[Excerpts from a dataset]
>>>

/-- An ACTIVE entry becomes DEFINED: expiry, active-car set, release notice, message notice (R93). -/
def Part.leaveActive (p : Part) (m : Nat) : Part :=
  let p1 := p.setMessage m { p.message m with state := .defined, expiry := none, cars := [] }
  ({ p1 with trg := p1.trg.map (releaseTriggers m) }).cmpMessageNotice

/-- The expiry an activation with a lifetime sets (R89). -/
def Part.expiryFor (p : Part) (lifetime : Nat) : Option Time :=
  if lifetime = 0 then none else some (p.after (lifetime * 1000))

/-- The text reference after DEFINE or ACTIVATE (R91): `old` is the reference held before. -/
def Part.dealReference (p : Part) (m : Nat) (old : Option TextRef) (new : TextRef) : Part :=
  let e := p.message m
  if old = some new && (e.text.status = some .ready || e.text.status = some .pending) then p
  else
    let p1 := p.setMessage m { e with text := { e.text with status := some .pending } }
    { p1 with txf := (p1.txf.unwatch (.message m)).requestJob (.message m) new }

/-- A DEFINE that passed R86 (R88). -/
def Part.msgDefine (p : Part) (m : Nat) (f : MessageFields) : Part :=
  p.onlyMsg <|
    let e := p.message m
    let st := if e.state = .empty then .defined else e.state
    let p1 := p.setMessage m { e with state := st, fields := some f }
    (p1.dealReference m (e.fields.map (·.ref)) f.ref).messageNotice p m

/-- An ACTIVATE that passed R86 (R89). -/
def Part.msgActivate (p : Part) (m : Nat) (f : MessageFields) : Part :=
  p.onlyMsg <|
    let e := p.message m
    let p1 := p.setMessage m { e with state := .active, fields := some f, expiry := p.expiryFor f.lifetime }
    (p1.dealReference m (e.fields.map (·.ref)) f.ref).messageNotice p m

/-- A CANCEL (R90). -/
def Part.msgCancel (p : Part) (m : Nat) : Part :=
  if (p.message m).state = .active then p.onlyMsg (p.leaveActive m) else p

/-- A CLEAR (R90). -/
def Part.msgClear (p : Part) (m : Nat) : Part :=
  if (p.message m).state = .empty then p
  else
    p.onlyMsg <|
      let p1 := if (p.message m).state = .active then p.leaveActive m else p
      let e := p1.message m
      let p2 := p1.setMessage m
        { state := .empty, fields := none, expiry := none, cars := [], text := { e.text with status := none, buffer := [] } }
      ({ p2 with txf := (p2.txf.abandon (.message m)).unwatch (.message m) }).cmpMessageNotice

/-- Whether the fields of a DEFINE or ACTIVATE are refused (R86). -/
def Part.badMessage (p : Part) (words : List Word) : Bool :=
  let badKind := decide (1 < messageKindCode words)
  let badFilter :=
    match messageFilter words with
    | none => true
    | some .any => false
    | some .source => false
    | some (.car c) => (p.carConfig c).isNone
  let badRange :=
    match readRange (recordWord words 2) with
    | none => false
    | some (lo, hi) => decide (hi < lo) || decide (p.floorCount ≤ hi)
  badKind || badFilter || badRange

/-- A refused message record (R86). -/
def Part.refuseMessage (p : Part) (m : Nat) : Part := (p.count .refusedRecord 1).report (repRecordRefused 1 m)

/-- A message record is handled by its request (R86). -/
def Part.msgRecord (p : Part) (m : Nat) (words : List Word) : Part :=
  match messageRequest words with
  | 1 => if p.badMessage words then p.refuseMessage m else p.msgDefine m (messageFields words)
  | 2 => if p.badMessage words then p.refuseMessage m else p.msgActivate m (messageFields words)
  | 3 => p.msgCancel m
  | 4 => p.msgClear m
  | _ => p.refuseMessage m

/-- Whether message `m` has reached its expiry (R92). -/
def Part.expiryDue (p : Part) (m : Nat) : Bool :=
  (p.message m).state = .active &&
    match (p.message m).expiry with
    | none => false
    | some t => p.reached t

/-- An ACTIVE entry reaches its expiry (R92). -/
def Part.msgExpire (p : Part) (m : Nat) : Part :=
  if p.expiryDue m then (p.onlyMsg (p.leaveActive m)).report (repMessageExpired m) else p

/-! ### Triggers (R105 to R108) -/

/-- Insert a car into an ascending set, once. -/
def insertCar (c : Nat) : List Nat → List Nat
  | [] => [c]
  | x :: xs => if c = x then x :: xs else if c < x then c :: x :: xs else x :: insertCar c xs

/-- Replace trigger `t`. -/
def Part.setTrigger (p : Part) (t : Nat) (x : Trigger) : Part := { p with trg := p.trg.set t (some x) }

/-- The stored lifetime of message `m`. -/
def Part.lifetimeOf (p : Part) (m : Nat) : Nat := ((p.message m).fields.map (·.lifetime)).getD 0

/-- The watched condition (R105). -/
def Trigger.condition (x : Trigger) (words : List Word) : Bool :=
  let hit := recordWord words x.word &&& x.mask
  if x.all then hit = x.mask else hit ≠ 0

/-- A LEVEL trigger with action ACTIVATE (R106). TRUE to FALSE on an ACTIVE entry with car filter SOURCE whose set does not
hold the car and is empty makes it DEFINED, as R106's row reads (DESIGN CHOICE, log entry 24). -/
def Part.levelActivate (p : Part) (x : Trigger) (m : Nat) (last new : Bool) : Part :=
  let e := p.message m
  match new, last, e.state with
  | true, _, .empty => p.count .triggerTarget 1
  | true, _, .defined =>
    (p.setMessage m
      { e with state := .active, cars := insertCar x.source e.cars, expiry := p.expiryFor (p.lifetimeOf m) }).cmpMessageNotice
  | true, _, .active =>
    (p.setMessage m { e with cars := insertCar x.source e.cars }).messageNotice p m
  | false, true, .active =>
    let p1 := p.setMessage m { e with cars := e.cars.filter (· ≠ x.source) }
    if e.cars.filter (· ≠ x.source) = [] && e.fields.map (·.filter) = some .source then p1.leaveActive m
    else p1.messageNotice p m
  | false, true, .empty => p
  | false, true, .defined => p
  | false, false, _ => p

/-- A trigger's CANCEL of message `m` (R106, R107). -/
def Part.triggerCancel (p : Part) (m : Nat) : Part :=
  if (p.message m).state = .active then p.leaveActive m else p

<<<
>>>

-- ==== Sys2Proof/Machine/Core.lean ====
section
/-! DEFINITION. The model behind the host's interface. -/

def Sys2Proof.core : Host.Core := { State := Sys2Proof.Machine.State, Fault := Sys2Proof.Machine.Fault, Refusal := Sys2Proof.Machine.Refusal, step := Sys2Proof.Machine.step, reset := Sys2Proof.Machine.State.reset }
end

<<<

AIM OF THE TASK
Nothing but lines that contain "cmpMessageNotice" should appear in the answer. Copy each from the records.

RESULT
  ({ p1 with trg := p1.trg.map (releaseTriggers m) }).cmpMessageNotice
      ({ p2 with txf := (p2.txf.abandon (.message m)).unwatch (.message m) }).cmpMessageNotice
      { e with state := .active, cars := insertCar x.source e.cars, expiry := p.expiryFor (p.lifetimeOf m) }).cmpMessageNotice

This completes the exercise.